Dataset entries
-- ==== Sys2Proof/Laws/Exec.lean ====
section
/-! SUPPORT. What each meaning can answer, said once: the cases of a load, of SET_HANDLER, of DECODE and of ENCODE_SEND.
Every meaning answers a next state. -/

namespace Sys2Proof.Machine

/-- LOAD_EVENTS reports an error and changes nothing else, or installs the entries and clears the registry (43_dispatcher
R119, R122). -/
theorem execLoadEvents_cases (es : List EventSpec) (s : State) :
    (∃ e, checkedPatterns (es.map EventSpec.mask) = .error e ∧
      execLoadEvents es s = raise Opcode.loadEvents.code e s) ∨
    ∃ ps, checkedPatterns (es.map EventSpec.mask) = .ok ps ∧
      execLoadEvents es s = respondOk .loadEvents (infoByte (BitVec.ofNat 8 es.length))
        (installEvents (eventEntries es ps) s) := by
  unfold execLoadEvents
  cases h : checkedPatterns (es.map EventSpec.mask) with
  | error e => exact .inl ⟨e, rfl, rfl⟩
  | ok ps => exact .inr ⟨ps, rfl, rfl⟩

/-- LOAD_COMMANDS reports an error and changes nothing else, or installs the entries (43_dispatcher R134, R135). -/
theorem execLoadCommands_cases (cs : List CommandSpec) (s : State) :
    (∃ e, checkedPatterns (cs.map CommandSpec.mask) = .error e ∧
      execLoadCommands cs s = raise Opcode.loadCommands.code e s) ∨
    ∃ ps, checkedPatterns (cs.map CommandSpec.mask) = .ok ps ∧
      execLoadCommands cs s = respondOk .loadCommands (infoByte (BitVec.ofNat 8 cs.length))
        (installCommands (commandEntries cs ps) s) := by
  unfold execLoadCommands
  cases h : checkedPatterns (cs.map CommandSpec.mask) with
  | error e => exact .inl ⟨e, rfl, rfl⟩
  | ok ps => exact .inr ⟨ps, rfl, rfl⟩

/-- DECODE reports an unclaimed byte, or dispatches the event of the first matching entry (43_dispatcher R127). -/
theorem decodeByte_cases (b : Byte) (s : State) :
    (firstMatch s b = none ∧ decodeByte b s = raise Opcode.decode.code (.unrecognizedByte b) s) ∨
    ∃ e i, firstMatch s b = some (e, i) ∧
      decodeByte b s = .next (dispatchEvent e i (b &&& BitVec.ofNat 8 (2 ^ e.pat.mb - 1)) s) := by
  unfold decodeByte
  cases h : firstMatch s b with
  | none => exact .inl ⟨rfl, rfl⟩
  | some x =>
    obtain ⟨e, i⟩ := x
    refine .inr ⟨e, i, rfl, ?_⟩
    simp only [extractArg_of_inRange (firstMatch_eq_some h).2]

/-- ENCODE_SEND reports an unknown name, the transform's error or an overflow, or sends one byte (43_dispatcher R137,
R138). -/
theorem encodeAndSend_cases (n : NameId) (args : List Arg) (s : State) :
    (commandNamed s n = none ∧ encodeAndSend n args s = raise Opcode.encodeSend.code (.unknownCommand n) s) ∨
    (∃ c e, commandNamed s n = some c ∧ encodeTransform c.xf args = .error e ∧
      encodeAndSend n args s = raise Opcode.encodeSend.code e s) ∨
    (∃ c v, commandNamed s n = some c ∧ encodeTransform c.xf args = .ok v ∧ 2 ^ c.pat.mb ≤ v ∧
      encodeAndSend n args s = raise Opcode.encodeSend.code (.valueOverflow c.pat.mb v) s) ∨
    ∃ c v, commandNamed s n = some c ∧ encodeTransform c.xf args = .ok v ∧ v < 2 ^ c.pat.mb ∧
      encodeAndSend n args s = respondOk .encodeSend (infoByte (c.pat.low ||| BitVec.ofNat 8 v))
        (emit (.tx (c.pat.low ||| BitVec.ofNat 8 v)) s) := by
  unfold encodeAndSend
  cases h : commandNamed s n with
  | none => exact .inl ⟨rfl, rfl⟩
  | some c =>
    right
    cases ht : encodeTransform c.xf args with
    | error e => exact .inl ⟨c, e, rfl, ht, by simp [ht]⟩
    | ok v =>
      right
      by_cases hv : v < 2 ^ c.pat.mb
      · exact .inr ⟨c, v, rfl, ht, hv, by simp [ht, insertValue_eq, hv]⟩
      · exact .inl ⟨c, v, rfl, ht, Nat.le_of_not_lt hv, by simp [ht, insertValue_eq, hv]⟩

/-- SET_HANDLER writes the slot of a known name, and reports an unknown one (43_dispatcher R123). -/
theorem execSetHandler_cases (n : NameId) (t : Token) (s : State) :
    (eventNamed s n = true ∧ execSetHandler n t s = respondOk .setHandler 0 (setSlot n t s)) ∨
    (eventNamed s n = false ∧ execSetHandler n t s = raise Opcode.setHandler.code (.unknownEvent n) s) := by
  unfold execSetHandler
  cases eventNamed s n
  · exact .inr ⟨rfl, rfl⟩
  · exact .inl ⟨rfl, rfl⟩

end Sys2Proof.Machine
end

TASK BRIEF
Answer with a number alone. It should equal the count of lines in the entries that hold "changes".

RESPONSE TO THIS TASK
2